The small barn that is the only building that remains standing from New Hall Farm, also on the site of the ‘old’ New Hall once had a fine “Owl Hole”, which is exactly as expected - a hole for owls to use to enter barns. I expect it was a good way to keep rodents from stores in the barn. Below the owl hole was a strange looking stone head.
Up until around 2005/6 the barn was standing but in a bad state, the roof was I think mostly gone but some roof timbers remained, the interior was overgrown if I recall correctly - although I note that in these images from 2004 the windows and doors appear to be boarded. The images are very poor because they’re stills from an old VHS video. I have some better ones but I have yet to dig them out - sorry Shazza ;) At least we’ve got an image right?
Both the owl hole and stone head where lost when the roof timbers fell in, you can actually see the structure starting to give at either side of the roof, level with the bottom of the owl hole in the 2004 image. The top of the gable wall seemed to have given way and the next time I passed a few days later there was nothing to be seen of the owl hole or stone face. I had a look on the ground and there was quite a bit of rubble but nothing that looked more interesting than wall stones.

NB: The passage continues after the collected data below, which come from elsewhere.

@[simp] theorem State.updCounts_sessions (p : Ped) (f : PassCounts → PassCounts) (s : State) : (s.updCounts p f).sessions = s.sessions := rfl

@[simp] theorem State.updCounts_tariff (p : Ped) (f : PassCounts → PassCounts) (s : State) : (s.updCounts p f).tariff = s.tariff := rfl

@[simp] theorem State.updCounts_clock (p : Ped) (f : PassCounts → PassCounts) (s : State) : (s.updCounts p f).clock = s.clock := rfl

@[simp] theorem State.updCounts_metering (p : Ped) (f : PassCounts → PassCounts) (s : State) : (s.updCounts p f).metering = s.metering := rfl

@[simp] theorem State.updCounts_alloc (p : Ped) (f : PassCounts → PassCounts) (s : State) : (s.updCounts p f).alloc = s.alloc := rfl

@[simp] theorem State.updCounts_settlement (p : Ped) (f : PassCounts → PassCounts) (s : State) : (s.updCounts p f).settlement = s.settlement := rfl

@[simp] theorem State.updCounts_uplink (p : Ped) (f : PassCounts → PassCounts) (s : State) : (s.updCounts p f).uplink = s.uplink := rfl

@[simp] theorem State.updCounts_pending (p : Ped) (f : PassCounts → PassCounts) (s : State) : (s.updCounts p f).pending = s.pending := rfl

@[simp] theorem State.updCounts_classifier_actions (p : Ped) (f : PassCounts → PassCounts) (s : State) :
    (s.updCounts p f).classifier.actions = s.classifier.actions := rfl

@[simp] theorem State.updCounts_classifier_passUp (p : Ped) (f : PassCounts → PassCounts) (s : State) :
    (s.updCounts p f).classifier.passUp = s.classifier.passUp := rfl

@[simp] theorem State.updCounts_ped (p : Ped) (f : PassCounts → PassCounts) (s : State) (p' : Ped) :
    (s.updCounts p f).ped p' = s.ped p' := rfl

@[simp] theorem State.updCounts_slots (p : Ped) (f : PassCounts → PassCounts) (s : State) (n' : Conn) :
    (s.updCounts p f).slots n' = s.slots n' := rfl

@[simp] theorem State.updCounts_seq (p : Ped) (f : PassCounts → PassCounts) (s : State) (n' : Conn) :
    (s.updCounts p f).seq n' = s.seq n' := rfl

@[simp] theorem State.updCounts_sess (p : Ped) (f : PassCounts → PassCounts) (s : State) (n' : Conn) :
    (s.updCounts p f).sess n' = s.sess n' := rfl

@[simp] theorem State.updCounts_plan (p : Ped) (f : PassCounts → PassCounts) (s : State) (k' : PlanSlot) :
    (s.updCounts p f).plan k' = s.plan k' := rfl

@[simp] theorem State.updCounts_config (p : Ped) (f : PassCounts → PassCounts) (s : State) (p' : Ped) :
    (s.updCounts p f).config p' = s.config p' := rfl

@[simp] theorem State.updCounts_setpoint (p : Ped) (f : PassCounts → PassCounts) (s : State) (n' : Conn) :
    (s.updCounts p f).setpoint n' = s.setpoint n' := rfl

@[simp] theorem State.updCounts_counts_same (p : Ped) (f : PassCounts → PassCounts) (s : State) :
    (s.updCounts p f).counts p = f (s.counts p) := by simp [State.updCounts, State.counts]

theorem State.updCounts_counts (p p' : Ped) (f : PassCounts → PassCounts) (s : State) :
    (s.updCounts p f).counts p' = if p' = p then f (s.counts p) else s.counts p' := by
  simp only [State.updCounts, State.counts, tget_tset]

theorem State.updCounts_counts_of_ne (p p' : Ped) (f : PassCounts → PassCounts) (s : State) (h : p' ≠ p) :
    (s.updCounts p f).counts p' = s.counts p' := by rw [State.updCounts_counts, if_neg h]

@[simp] theorem State.updCounts_decision (p : Ped) (f : PassCounts → PassCounts) (s : State) (n' : Conn) :
    (s.updCounts p f).decision n' = s.decision n' := rfl

/-! ### setInflight -/

@[simp] theorem State.setInflight_classifier (t : Option Txn) (s : State) : (s.setInflight t).classifier = s.classifier := rfl

@[simp] theorem State.setInflight_sequencer (t : Option Txn) (s : State) : (s.setInflight t).sequencer = s.sequencer := rfl

@[simp] theorem State.setInflight_auth (t : Option Txn) (s : State) : (s.setInflight t).auth = s.auth := rfl

@[simp] theorem State.setInflight_sessions (t : Option Txn) (s : State) : (s.setInflight t).sessions = s.sessions := rfl

@[simp] theorem State.setInflight_tariff (t : Option Txn) (s : State) : (s.setInflight t).tariff = s.tariff := rfl

@[simp] theorem State.setInflight_clock (t : Option Txn) (s : State) : (s.setInflight t).clock = s.clock := rfl

@[simp] theorem State.setInflight_metering (t : Option Txn) (s : State) : (s.setInflight t).metering = s.metering := rfl

@[simp] theorem State.setInflight_alloc (t : Option Txn) (s : State) : (s.setInflight t).alloc = s.alloc := rfl

@[simp] theorem State.setInflight_settlement (t : Option Txn) (s : State) : (s.setInflight t).settlement = s.settlement := rfl

@[simp] theorem State.setInflight_uplink (t : Option Txn) (s : State) : (s.setInflight t).uplink = s.uplink := rfl

@[simp] theorem State.setInflight_pending (t : Option Txn) (s : State) : (s.setInflight t).pending = s.pending := rfl

@[simp] theorem State.setInflight_ped (t : Option Txn) (s : State) (p : Ped) : (s.setInflight t).ped p = s.ped p := rfl

@[simp] theorem State.setInflight_slots (t : Option Txn) (s : State) (n : Conn) : (s.setInflight t).slots n = s.slots n := rfl

@[simp] theorem State.setInflight_seq (t : Option Txn) (s : State) (n : Conn) : (s.setInflight t).seq n = s.seq n := rfl

@[simp] theorem State.setInflight_sess (t : Option Txn) (s : State) (n : Conn) : (s.setInflight t).sess n = s.sess n := rfl

@[simp] theorem State.setInflight_plan (t : Option Txn) (s : State) (k : PlanSlot) : (s.setInflight t).plan k = s.plan k := rfl

@[simp] theorem State.setInflight_config (t : Option Txn) (s : State) (p : Ped) : (s.setInflight t).config p = s.config p := rfl

@[simp] theorem State.setInflight_setpoint (t : Option Txn) (s : State) (n : Conn) : (s.setInflight t).setpoint n = s.setpoint n := rfl

@[simp] theorem State.setInflight_counts (t : Option Txn) (s : State) (p : Ped) : (s.setInflight t).counts p = s.counts p := rfl

@[simp] theorem State.setInflight_decision (t : Option Txn) (s : State) (n : Conn) : (s.setInflight t).decision n = s.decision n := rfl

/-! ### updUplink -/

@[simp] theorem State.updUplink_line (f : UplinkState → UplinkState) (s : State) : (s.updUplink f).line = s.line := rfl

@[simp] theorem State.updUplink_classifier (f : UplinkState → UplinkState) (s : State) : (s.updUplink f).classifier = s.classifier := rfl

@[simp] theorem State.updUplink_sequencer (f : UplinkState → UplinkState) (s : State) : (s.updUplink f).sequencer = s.sequencer := rfl

@[simp] theorem State.updUplink_auth (f : UplinkState → UplinkState) (s : State) : (s.updUplink f).auth = s.auth := rfl

@[simp] theorem State.updUplink_sessions (f : UplinkState → UplinkState) (s : State) : (s.updUplink f).sessions = s.sessions := rfl

@[simp] theorem State.updUplink_tariff (f : UplinkState → UplinkState) (s : State) : (s.updUplink f).tariff = s.tariff := rfl

@[simp] theorem State.updUplink_clock (f : UplinkState → UplinkState) (s : State) : (s.updUplink f).clock = s.clock := rfl

@[simp] theorem State.updUplink_metering (f : UplinkState → UplinkState) (s : State) : (s.updUplink f).metering = s.metering := rfl

@[simp] theorem State.updUplink_alloc (f : UplinkState → UplinkState) (s : State) : (s.updUplink f).alloc = s.alloc := rfl

@[simp] theorem State.updUplink_settlement (f : UplinkState → UplinkState) (s : State) : (s.updUplink f).settlement = s.settlement := rfl

@[simp] theorem State.updUplink_pending (f : UplinkState → UplinkState) (s : State) : (s.updUplink f).pending = s.pending := rfl

@[simp] theorem State.updUplink_ped (f : UplinkState → UplinkState) (s : State) (p : Ped) : (s.updUplink f).ped p = s.ped p := rfl

@[simp] theorem State.updUplink_slots (f : UplinkState → UplinkState) (s : State) (n : Conn) : (s.updUplink f).slots n = s.slots n := rfl

@[simp] theorem State.updUplink_seq (f : UplinkState → UplinkState) (s : State) (n : Conn) : (s.updUplink f).seq n = s.seq n := rfl

@[simp] theorem State.updUplink_sess (f : UplinkState → UplinkState) (s : State) (n : Conn) : (s.updUplink f).sess n = s.sess n := rfl

@[simp] theorem State.updUplink_plan (f : UplinkState → UplinkState) (s : State) (k : PlanSlot) : (s.updUplink f).plan k = s.plan k := rfl

@[simp] theorem State.updUplink_config (f : UplinkState → UplinkState) (s : State) (p : Ped) : (s.updUplink f).config p = s.config p := rfl

@[simp] theorem State.updUplink_setpoint (f : UplinkState → UplinkState) (s : State) (n : Conn) : (s.updUplink f).setpoint n = s.setpoint n := rfl

@[simp] theorem State.updUplink_counts (f : UplinkState → UplinkState) (s : State) (p : Ped) : (s.updUplink f).counts p = s.counts p := rfl

@[simp] theorem State.updUplink_decision (f : UplinkState → UplinkState) (s : State) (n : Conn) : (s.updUplink f).decision n = s.decision n := rfl

@[simp] theorem State.setInflight_line_peds (t : Option Txn) (s : State) :
    (s.setInflight t).line.peds = s.line.peds := rfl

@[simp] theorem State.setInflight_line_slots (t : Option Txn) (s : State) :
    (s.setInflight t).line.slots = s.line.slots := rfl

@[simp] theorem State.setInflight_line_window (t : Option Txn) (s : State) :
    (s.setInflight t).line.window = s.line.window := rfl

@[simp] theorem State.setInflight_line_pendingLatch (t : Option Txn) (s : State) :
    (s.setInflight t).line.pendingLatch = s.line.pendingLatch := rfl

@[simp] theorem State.setInflight_line_rollTimer (t : Option Txn) (s : State) :
    (s.setInflight t).line.rollTimer = s.line.rollTimer := rfl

I assume this is what happened but it was during the “architectural salvage”, boom-time when there were lots of thefts, even of cobbles from old streets. It’s possible someone rescued the head from the rubble, maybe even the owners at the time but to my knowledge it’s never been seen since. I think the rumours of the time were that it had been knicked.

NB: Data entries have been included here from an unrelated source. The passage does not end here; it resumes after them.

@[simp] theorem State.pass_sequencer (s : State) :
    (s.pass).sequencer = s.sequencer := by
  simp only [State.pass]
  rw [foldl_frame (State.sequencer) _ (fun t n => State.placeReachable_sequencer n t),
    foldl_frame (State.sequencer) _ (fun t n => State.setTarget_sequencer _ n t)]
  rw [foldl_frame (State.sequencer) _ (fun t p => State.useLimit_sequencer p t),
    foldl_frame (State.sequencer) _ (fun t n => State.markOne_sequencer n t)]

@[simp] theorem State.pass_auth (s : State) :
    (s.pass).auth = s.auth := by
  simp only [State.pass]
  rw [foldl_frame (State.auth) _ (fun t n => State.placeReachable_auth n t),
    foldl_frame (State.auth) _ (fun t n => State.setTarget_auth _ n t)]
  rw [foldl_frame (State.auth) _ (fun t p => State.useLimit_auth p t),
    foldl_frame (State.auth) _ (fun t n => State.markOne_auth n t)]

@[simp] theorem State.pass_sessions (s : State) :
    (s.pass).sessions = s.sessions := by
  simp only [State.pass]
  rw [foldl_frame (State.sessions) _ (fun t n => State.placeReachable_sessions n t),
    foldl_frame (State.sessions) _ (fun t n => State.setTarget_sessions _ n t)]
  rw [foldl_frame (State.sessions) _ (fun t p => State.useLimit_sessions p t),
    foldl_frame (State.sessions) _ (fun t n => State.markOne_sessions n t)]

@[simp] theorem State.pass_tariff (s : State) :
    (s.pass).tariff = s.tariff := by
  simp only [State.pass]
  rw [foldl_frame (State.tariff) _ (fun t n => State.placeReachable_tariff n t),
    foldl_frame (State.tariff) _ (fun t n => State.setTarget_tariff _ n t)]
  rw [foldl_frame (State.tariff) _ (fun t p => State.useLimit_tariff p t),
    foldl_frame (State.tariff) _ (fun t n => State.markOne_tariff n t)]

@[simp] theorem State.pass_clock (s : State) :
    (s.pass).clock = s.clock := by
  simp only [State.pass]
  rw [foldl_frame (State.clock) _ (fun t n => State.placeReachable_clock n t),
    foldl_frame (State.clock) _ (fun t n => State.setTarget_clock _ n t)]
  rw [foldl_frame (State.clock) _ (fun t p => State.useLimit_clock p t),
    foldl_frame (State.clock) _ (fun t n => State.markOne_clock n t)]

@[simp] theorem State.pass_metering (s : State) :
    (s.pass).metering = s.metering := by
  simp only [State.pass]
  rw [foldl_frame (State.metering) _ (fun t n => State.placeReachable_metering n t),
    foldl_frame (State.metering) _ (fun t n => State.setTarget_metering _ n t)]
  rw [foldl_frame (State.metering) _ (fun t p => State.useLimit_metering p t),
    foldl_frame (State.metering) _ (fun t n => State.markOne_metering n t)]

@[simp] theorem State.pass_settlement (s : State) :
    (s.pass).settlement = s.settlement := by
  simp only [State.pass]
  rw [foldl_frame (State.settlement) _ (fun t n => State.placeReachable_settlement n t),
    foldl_frame (State.settlement) _ (fun t n => State.setTarget_settlement _ n t)]
  rw [foldl_frame (State.settlement) _ (fun t p => State.useLimit_settlement p t),
    foldl_frame (State.settlement) _ (fun t n => State.markOne_settlement n t)]

@[simp] theorem State.pass_uplink (s : State) :
    (s.pass).uplink = s.uplink := by
  simp only [State.pass]
  rw [foldl_frame (State.uplink) _ (fun t n => State.placeReachable_uplink n t),
    foldl_frame (State.uplink) _ (fun t n => State.setTarget_uplink _ n t)]
  rw [foldl_frame (State.uplink) _ (fun t p => State.useLimit_uplink p t),
    foldl_frame (State.uplink) _ (fun t n => State.markOne_uplink n t)]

The barn has been renovated and fitted with a new roof since then and I think I saw it advertised as a workshop with utilities a while back but passing by in 2016 it seems to be boarded up and disused. Rather optimistically in my opinion the people seem to have left a space for the owl hole and stone face.
The replaced stonework around the top of the gable wall doesn’t seem to match the old stone, which is strange - as though the old stone that fell from the wall, wasn’t found on the ground and re-used. Maybe all the fallen stone was taken along with the stone head.

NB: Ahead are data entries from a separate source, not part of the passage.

theorem chunks_cons {k : Nat} {x : Frame} (c : Nat) (rest : Frame) (h : x.length = k) :
    chunks k (c + 1) (x ++ rest) = x :: chunks k c rest := by
  rw [chunks, List.take_left' h, List.drop_left' h]

/-- Settles O32. -/
theorem tokenTableAndWatchAreWritten : Obligations.TokenTableAndWatchAreWritten := by
  refine ⟨fun s tag first es hr hfirst h1 h8 form => ?_,
    fun s tag i1 i0 count flag status cls b3 b2 b1 b0 plan before token rest hr h1 h8 ht hb hl bad => ?_,
    fun s tag hr => ⟨fun k bits hbits => ?_, fun b bits hbits hb => ?_, ?_⟩⟩
  · have width : ∀ e ∈ es, (entryBytes e).length = 20 := fun e he => entryBytes_length fun x hx => by
      subst hx
      exact (form x he).1
    have total : (es.flatMap entryBytes).length = 20 * es.length := by
      rw [List.length_flatMap, List.map_congr_left width, List.map_const', List.sum_replicate, smul_eq_mul,
        Nat.mul_comm]
    have count : (byte es.length).toNat = es.length := byte_toNat_of_lt (by omega)
    have parsed : (chunks 20 es.length (es.flatMap entryBytes)).mapM parseEntry = some es := by
      rw [chunks_flatMap width]
      exact mapM_eq_some fun e he => parseEntry_entryBytes fun x hx => form x (hx ▸ he)
    have index : num (be 2 first) = first := num_be_of_lt hfirst
    obtain ⟨left, entries⟩ := writeEntries_facts es first s.auth.tokens
    have owner : ownerOf (.loadTokens tag (be 2 first ++ [byte es.length] ++ es.flatMap entryBytes)) s.taken =
        s.taken.loadEntries first es := by
      show ownLoadTokens (byte (first / 256 ^ 1) :: byte (first / 256 ^ 0) :: byte es.length :: es.flatMap entryBytes)
        s.taken = _
      simp only [ownLoadTokens, count, h1, h8, total, parsed, and_self, if_true]
      rw [show num [byte (first / 256 ^ 1), byte (first / 256 ^ 0)] = first from index]
    have short : (be 2 first ++ [byte es.length] ++ es.flatMap entryBytes).length ≤ 250 := by
      rw [List.length_append, total, List.length_append, be_length, List.length_singleton]
      omega
    refine ⟨_, exec_owner_answered rfl short hr owner rfl, ?_, rfl, fun i => entries i, ?_⟩
    · intro b hb
      cases b with
      | auth | uplink => simp at hb
      | _ => rfl
    · show s.answered 146 tag (if (writeEntries es first s.auth.tokens).2 = 0 then .ok else .badIndex)
        [byte (es.length - (writeEntries es first s.auth.tokens).2)] = _
      rw [left]
      refine congrArg₂ (fun c n => s.answered 146 tag c [byte n]) (if_congr ?_ rfl rfl) ?_
      · omega
      · omega
  · have parse := parseEntry_malformed (b3 := b3) (b2 := b2) (b1 := b1) (b0 := b0) ht bad
    obtain ⟨a, ha⟩ : ∃ a, before.length = 20 * a := ⟨before.length / 20, by omega⟩
    have total : (before ++ (flag :: token) ++ [status, cls, b3, b2, b1, b0, plan] ++ rest).length =
      20 * count.toNat := by
      simp only [List.length_append, List.length_cons, List.length_nil]
      omega
    have parts : chunks 20 count.toNat (before ++ (flag :: token) ++ [status, cls, b3, b2, b1, b0, plan] ++ rest) =
        chunks 20 a before ++ (flag :: (token ++ [status, cls, b3, b2, b1, b0, plan])) ::
          chunks 20 (count.toNat - a - 1) rest := by
      have entry : (flag :: (token ++ [status, cls, b3, b2, b1, b0, plan])).length = 20 := by
        simp only [List.length_append, List.length_cons, List.length_nil]
        omega
      obtain ⟨c, hc⟩ : ∃ c, count.toNat = a + (c + 1) := ⟨count.toNat - a - 1, by omega⟩
      rw [hc, List.append_assoc, List.append_assoc, chunks_append _ _ ha, show a + (c + 1) - a - 1 = c by omega,
        ← chunks_cons c rest entry]
      simp
    have owner : ownerOf (.loadTokens tag
        ([i1, i0, count] ++ before ++ (flag :: token) ++ [status, cls, b3, b2, b1, b0, plan] ++ rest)) s.taken =
        refuseWith .badRequest s.taken := by
      show ownLoadTokens
        (i1 :: i0 :: count :: (before ++ (flag :: token) ++ [status, cls, b3, b2, b1, b0, plan] ++ rest))
        s.taken = _
      simp only [ownLoadTokens, h1, h8, total, and_self, if_true]
      rw [parts, mapM_eq_none (x := flag :: (token ++ [status, cls, b3, b2, b1, b0, plan])) (by simp) parse]
    refine exec_refused .badRequest rfl ?_ hr owner
    simp only [List.length_append, List.length_cons, List.length_nil] at total ⊢
    omega
  · refine ⟨segmentOf bits, fun j => ?_, ?_⟩
    · exact (BitVec.getLsbD_ofFnLE _ _).trans (dif_pos j.isLt)
    · have owner : ownerOf (.loadWatch tag (byte k.val :: bits)) s.taken = ({ s.taken with
          auth := { s.taken.auth with watch := tset s.taken.auth.watch k (segmentOf bits) } }, Reply.bare .ok) := by
        show ownLoadWatch (byte k.val :: bits) s.taken = _
        simp only [ownLoadWatch, hbits, if_true, indexByte_of_toNat (byte_toNat_of_lt (by omega : k.val < 256))]
      exact exec_owner_answered rfl (by simp [hbits]) hr owner rfl
  · refine exec_refused .badIndex rfl (by simp [hbits]) hr ?_
    show ownLoadWatch (b :: bits) s.taken = _
    simp only [ownLoadWatch, hbits, if_true, indexByte_of_le hb]
  · have owner : ownerOf (.clearTokens tag []) s.taken =
        ({ s.taken with auth := { s.taken.auth with tokens := Vector.replicate 512 none } }, Reply.bare .ok) := rfl
    exact exec_owner_answered rfl (by simp) hr owner rfl

end Sys2Proof.Machine
end

section
/-! SUPPORT. What ends a decision on a token: an acceptance (R68, R83), a refusal (R69), the offline rule (R66). -/

namespace Sys2Proof.Machine

/-! ### Refusals (R69) -/

theorem State.offerDisplay_of (n : Conn) (k : DisplayKind) (s : State) : s.offerDisplay n k =
    if s.linkOf n ≠ .unconfigured ∧ (s.ped (pedOf n)).queue.length < 4
    then s.enqueue (pedOf n) ⟨.display (some (letterOf n)) k [], .authorization⟩ else s := by
  rw [State.offerDisplay]
  exact if_congr State.queueTakes_iff rfl rfl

It has been said by local authors that the stone head from the New Hall Barn was in fact the old sign from the original Black-a-Moors inn, which is now below the edge of the Upper Rivington Reservoir, roughly inline with the Cunliffe farm across the water. I’ve never been sure about this as the barn was already in existence at the same time as the old inn, further to this, a new inn was built at the same time as the reservoirs that is gone today but stood at the corner of the reservoir - why not build the stone head into that and not an old barn some distance away.
It’s been given with a bit of spin sometimes, as if to say back in the day when all shops and pubs had stone signs but I don’t see many around, you’d think many would survive throughout the country.
The stone head in the barn was beneath the owl hole, which seems contemporary with the barn so why deconstruct the wall down to that level to fit the stone head?
The stone head itself was of a rather peculiar design though, a straight-lipped face with a heavy, straight brow. The head jutted out from two side panels decorated with horizontal lines. Does that look like a Black-a-Moor? A “Moor”, around the time of the inn was probably used to denote a dark-skinned person or probably more specifically a muslim. The term has been used more broadly to also refer to an African.
I don’t know, it looked more like one of those heavy-browed stone heads from Easter Island to me.